## EXERCISE:
Show each line of the records in which the word "lastSeq" occurs.

## RECORDS PROVIDED:

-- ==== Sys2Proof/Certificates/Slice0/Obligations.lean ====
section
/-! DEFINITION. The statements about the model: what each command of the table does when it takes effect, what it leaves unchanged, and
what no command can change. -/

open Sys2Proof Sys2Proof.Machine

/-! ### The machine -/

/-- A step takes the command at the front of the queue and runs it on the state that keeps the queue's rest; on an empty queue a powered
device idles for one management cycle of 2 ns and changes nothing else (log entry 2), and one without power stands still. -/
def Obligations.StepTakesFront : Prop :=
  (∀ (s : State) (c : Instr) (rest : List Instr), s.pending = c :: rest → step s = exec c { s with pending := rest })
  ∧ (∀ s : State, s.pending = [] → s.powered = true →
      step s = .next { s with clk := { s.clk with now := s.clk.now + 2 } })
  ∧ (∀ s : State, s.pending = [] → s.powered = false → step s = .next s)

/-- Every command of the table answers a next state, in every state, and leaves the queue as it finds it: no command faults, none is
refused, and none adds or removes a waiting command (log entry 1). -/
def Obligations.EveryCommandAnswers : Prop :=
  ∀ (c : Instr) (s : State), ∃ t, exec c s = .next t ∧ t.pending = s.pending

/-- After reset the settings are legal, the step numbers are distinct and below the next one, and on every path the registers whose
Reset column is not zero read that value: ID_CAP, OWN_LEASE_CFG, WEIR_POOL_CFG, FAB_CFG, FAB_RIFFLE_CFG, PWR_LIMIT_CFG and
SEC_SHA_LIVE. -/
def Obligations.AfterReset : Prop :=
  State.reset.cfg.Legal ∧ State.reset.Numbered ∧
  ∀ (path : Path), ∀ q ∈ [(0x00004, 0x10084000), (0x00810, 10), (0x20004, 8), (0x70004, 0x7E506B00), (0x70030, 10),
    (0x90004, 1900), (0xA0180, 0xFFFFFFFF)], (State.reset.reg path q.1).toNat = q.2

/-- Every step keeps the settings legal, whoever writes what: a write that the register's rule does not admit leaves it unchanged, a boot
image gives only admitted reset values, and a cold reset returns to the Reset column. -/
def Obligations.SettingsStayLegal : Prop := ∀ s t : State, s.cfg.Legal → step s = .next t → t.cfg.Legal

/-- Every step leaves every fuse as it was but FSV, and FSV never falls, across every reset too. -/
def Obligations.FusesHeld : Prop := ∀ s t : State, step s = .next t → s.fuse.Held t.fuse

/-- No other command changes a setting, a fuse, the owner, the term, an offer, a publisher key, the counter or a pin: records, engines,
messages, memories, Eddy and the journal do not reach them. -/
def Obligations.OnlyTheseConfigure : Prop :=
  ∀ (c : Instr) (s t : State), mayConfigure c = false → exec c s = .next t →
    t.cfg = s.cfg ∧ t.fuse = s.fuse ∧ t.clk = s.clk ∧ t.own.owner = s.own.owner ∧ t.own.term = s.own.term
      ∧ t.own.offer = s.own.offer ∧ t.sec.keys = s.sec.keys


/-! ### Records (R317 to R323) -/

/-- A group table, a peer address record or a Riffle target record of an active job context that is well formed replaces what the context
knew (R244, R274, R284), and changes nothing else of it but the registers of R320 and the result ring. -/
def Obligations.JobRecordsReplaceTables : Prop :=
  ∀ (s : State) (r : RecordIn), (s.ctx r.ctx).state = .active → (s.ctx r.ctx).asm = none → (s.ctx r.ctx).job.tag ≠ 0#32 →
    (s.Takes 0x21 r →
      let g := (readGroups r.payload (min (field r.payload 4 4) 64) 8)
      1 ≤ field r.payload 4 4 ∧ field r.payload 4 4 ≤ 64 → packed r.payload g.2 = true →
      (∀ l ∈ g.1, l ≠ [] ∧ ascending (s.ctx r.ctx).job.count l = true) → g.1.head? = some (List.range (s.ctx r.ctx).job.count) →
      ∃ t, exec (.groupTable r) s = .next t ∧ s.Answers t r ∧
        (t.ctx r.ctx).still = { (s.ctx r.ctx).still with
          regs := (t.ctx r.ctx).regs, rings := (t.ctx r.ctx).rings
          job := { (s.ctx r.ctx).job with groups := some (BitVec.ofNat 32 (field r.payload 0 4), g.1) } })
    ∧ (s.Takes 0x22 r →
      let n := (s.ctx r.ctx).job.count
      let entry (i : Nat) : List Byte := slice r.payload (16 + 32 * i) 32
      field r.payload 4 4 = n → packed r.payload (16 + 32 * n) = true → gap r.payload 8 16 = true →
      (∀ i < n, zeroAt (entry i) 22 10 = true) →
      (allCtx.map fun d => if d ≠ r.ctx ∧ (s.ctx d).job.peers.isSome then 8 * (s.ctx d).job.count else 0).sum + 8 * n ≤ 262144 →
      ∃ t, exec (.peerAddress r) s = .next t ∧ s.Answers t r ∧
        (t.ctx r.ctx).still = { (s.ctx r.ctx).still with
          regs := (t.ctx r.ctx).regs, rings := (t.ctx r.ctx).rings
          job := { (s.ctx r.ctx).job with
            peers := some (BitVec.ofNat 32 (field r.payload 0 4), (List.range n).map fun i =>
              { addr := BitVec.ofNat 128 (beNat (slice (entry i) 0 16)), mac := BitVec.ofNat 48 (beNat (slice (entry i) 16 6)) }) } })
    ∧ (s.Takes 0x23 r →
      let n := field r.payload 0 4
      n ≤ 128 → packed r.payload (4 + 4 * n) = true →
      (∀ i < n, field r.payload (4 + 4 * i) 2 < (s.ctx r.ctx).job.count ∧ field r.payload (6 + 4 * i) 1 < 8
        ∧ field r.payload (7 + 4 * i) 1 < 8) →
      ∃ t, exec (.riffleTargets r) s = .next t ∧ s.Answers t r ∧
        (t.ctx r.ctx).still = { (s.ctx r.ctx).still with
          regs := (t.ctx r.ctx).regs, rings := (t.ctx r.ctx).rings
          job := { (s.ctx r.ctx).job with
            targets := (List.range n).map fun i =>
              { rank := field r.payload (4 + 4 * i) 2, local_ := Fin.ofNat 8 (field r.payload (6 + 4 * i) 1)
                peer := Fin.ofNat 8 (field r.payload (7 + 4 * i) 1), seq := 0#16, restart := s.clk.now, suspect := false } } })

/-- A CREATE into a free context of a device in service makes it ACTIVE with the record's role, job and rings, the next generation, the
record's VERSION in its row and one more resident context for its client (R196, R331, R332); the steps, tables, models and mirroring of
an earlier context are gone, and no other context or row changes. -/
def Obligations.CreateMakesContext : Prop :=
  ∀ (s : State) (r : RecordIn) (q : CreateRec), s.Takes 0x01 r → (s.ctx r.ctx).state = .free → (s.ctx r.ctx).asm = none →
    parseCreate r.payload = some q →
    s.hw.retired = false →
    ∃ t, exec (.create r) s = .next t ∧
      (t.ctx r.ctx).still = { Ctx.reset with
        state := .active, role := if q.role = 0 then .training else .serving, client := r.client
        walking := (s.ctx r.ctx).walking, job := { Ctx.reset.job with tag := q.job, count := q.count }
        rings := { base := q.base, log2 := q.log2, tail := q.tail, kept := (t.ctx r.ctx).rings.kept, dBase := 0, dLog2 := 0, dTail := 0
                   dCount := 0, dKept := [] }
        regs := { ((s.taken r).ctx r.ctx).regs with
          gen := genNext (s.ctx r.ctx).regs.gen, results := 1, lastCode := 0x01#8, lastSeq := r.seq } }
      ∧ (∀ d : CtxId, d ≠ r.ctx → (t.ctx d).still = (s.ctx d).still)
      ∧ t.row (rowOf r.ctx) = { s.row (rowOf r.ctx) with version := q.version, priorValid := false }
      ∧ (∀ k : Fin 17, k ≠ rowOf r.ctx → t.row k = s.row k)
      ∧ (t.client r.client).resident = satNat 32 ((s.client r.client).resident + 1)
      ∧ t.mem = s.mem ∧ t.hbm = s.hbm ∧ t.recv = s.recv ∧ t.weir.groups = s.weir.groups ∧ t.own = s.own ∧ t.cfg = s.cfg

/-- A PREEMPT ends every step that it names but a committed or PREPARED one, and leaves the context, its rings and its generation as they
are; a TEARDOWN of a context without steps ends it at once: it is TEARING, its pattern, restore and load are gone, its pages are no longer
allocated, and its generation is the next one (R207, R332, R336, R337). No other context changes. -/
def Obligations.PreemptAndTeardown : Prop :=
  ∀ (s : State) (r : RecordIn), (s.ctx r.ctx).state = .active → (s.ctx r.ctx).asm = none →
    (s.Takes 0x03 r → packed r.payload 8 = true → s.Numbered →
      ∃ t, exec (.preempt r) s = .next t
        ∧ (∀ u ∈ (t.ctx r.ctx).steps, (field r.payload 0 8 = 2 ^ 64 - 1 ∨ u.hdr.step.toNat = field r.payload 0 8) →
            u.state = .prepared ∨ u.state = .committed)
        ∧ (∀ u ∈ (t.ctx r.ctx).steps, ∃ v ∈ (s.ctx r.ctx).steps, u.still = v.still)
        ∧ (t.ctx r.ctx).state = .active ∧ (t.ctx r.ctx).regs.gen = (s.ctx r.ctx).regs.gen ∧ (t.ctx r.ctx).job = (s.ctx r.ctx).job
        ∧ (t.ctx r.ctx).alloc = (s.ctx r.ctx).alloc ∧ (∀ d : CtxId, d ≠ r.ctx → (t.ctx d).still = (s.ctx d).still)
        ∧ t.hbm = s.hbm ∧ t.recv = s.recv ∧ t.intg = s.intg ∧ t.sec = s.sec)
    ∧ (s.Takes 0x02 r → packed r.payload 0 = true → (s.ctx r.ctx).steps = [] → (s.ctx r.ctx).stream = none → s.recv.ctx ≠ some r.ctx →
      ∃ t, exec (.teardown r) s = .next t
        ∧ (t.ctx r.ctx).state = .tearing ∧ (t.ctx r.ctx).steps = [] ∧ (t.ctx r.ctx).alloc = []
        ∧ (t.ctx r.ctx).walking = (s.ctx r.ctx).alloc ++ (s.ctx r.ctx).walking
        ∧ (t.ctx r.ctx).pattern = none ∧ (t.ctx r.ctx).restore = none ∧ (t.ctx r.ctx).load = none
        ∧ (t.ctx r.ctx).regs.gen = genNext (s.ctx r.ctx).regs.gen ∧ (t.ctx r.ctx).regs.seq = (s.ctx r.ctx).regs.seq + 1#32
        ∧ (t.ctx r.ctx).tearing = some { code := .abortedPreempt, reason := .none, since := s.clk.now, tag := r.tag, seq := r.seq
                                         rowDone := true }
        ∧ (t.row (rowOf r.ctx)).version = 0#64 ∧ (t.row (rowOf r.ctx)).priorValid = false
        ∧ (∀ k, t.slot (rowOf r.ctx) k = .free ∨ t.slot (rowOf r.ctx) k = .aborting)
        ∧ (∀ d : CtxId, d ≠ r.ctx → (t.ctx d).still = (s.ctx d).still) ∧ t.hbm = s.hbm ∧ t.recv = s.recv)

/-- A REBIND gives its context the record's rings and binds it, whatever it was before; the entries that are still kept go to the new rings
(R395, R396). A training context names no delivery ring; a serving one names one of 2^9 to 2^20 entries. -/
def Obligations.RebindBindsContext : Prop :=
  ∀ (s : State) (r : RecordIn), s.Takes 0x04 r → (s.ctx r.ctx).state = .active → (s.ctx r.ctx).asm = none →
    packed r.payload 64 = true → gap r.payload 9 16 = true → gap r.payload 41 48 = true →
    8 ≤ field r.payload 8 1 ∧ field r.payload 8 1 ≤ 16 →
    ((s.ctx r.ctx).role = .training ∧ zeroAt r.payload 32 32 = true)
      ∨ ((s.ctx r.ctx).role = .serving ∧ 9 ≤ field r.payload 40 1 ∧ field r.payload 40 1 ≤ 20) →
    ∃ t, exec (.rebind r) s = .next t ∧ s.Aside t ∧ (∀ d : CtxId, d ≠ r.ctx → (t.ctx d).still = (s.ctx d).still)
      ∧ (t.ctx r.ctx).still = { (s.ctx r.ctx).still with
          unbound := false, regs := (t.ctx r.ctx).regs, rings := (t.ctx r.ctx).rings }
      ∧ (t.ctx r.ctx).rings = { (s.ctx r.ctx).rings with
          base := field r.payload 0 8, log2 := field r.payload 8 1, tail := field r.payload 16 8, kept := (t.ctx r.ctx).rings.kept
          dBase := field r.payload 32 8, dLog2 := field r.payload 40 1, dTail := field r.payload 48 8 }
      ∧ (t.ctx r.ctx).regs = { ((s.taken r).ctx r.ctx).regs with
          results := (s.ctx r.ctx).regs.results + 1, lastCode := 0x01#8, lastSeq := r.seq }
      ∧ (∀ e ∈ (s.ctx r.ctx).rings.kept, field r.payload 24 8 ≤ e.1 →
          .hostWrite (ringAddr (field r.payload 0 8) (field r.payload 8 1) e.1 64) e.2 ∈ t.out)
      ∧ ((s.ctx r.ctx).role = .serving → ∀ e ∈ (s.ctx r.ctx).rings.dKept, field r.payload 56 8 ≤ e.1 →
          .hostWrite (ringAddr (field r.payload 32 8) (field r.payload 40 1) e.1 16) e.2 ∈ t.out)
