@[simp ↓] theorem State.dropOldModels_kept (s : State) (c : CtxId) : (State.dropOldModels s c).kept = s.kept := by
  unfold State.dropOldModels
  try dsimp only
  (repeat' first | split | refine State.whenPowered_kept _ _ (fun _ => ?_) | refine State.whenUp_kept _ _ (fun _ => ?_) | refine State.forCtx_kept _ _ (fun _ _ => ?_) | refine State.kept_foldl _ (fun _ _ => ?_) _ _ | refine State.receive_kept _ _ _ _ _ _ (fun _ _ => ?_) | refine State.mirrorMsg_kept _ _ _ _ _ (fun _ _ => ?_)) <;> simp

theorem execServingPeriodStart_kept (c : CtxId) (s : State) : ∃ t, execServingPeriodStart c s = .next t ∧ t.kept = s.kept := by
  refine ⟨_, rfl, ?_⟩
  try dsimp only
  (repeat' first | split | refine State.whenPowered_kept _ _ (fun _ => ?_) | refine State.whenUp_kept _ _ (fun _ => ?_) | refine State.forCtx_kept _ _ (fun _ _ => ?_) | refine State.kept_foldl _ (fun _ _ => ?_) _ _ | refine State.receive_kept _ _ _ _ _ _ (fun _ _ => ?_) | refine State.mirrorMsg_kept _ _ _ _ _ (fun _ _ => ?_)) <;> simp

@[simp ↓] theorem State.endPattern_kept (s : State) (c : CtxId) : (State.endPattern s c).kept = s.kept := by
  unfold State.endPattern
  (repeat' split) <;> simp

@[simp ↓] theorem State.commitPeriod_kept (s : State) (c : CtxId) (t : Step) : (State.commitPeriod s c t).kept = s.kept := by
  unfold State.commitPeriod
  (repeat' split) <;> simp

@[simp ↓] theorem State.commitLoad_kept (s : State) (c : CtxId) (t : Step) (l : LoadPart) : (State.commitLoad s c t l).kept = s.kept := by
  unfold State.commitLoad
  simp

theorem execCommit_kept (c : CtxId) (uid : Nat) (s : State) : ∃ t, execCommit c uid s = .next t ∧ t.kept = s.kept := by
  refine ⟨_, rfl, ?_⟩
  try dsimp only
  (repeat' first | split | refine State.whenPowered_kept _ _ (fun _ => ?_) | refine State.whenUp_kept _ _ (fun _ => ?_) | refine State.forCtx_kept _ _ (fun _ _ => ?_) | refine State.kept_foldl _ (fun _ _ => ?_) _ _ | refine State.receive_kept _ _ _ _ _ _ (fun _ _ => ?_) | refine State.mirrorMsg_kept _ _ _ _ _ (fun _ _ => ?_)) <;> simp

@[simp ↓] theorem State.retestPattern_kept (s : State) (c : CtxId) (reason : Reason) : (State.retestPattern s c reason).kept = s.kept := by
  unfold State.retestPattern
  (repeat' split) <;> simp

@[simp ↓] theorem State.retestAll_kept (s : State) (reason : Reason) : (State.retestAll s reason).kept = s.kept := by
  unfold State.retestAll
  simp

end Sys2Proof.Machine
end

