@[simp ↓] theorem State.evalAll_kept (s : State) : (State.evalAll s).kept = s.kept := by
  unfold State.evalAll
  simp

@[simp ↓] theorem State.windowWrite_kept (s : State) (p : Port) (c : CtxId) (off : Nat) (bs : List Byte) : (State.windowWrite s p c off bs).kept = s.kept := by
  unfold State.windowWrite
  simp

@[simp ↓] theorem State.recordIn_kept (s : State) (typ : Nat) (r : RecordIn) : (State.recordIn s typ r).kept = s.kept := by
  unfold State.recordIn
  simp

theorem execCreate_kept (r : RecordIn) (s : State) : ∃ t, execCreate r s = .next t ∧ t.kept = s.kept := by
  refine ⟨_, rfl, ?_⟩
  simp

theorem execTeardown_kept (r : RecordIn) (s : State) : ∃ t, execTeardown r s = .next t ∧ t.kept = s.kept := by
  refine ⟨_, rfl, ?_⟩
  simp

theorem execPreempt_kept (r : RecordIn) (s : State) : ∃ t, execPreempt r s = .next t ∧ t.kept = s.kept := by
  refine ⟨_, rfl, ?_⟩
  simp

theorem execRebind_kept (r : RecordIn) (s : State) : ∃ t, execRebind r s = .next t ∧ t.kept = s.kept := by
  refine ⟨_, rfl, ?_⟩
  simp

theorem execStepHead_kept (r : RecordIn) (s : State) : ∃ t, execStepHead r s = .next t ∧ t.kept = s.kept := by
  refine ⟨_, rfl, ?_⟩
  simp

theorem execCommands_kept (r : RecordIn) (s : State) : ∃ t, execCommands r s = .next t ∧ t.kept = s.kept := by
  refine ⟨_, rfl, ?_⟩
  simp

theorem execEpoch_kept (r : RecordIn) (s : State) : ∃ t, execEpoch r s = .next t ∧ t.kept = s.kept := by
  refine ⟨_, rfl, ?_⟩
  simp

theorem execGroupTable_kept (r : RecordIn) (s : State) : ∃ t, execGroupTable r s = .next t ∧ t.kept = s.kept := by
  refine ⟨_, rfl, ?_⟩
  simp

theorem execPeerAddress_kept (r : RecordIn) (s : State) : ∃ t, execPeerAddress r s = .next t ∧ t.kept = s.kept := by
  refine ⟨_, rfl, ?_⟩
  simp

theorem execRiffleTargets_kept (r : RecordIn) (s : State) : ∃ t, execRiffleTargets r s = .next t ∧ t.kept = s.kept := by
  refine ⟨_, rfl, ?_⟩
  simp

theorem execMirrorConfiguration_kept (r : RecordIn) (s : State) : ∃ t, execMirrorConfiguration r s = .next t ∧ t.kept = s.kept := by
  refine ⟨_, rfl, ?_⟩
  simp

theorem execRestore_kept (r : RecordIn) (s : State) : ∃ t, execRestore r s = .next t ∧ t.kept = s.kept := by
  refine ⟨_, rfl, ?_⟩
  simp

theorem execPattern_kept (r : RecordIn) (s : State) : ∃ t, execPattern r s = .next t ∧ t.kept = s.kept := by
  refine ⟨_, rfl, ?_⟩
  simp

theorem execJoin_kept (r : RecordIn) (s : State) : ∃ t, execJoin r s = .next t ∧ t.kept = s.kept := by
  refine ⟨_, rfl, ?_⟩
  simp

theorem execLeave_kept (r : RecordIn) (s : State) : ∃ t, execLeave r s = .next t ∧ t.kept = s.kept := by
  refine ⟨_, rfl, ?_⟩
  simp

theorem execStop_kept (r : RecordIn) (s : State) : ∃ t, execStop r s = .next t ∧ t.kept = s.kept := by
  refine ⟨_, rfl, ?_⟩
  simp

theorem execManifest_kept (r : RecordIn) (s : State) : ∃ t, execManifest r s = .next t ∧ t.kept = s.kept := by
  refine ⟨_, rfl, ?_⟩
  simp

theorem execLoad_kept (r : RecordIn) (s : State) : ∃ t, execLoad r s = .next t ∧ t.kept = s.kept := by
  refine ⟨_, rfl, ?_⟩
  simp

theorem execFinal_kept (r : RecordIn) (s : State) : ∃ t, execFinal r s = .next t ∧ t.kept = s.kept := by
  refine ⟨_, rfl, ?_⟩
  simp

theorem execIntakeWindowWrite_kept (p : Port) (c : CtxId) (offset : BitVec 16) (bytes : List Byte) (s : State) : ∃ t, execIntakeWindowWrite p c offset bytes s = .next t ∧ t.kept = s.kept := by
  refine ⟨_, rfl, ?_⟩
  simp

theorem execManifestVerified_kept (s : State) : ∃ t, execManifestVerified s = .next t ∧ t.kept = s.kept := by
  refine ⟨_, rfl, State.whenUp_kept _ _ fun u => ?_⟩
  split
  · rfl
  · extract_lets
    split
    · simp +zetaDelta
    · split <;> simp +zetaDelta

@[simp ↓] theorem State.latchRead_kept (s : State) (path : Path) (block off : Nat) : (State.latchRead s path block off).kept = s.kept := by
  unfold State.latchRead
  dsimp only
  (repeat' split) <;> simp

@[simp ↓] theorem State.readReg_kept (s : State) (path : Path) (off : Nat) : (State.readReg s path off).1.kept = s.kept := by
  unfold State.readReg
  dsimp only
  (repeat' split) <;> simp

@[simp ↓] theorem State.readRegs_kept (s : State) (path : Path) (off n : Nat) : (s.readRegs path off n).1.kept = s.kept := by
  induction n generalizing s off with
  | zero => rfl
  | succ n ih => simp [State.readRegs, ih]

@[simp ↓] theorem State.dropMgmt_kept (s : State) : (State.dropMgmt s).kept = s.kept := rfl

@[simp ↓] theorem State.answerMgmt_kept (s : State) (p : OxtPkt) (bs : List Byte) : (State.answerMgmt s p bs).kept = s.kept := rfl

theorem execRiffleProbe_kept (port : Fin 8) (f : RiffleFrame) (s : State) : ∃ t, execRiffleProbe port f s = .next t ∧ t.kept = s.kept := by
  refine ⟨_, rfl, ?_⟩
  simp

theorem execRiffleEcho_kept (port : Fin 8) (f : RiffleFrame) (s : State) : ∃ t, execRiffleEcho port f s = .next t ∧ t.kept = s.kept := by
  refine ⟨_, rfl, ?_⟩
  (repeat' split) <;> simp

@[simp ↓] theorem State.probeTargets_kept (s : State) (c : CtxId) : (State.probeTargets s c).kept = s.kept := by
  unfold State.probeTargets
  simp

## EXERCISE SOLUTION:
          gen := genNext (s.ctx r.ctx).regs.gen, results := 1, lastCode := 0x01#8, lastSeq := r.seq } }
          results := (s.ctx r.ctx).regs.results + 1, lastCode := 0x01#8, lastSeq := r.seq }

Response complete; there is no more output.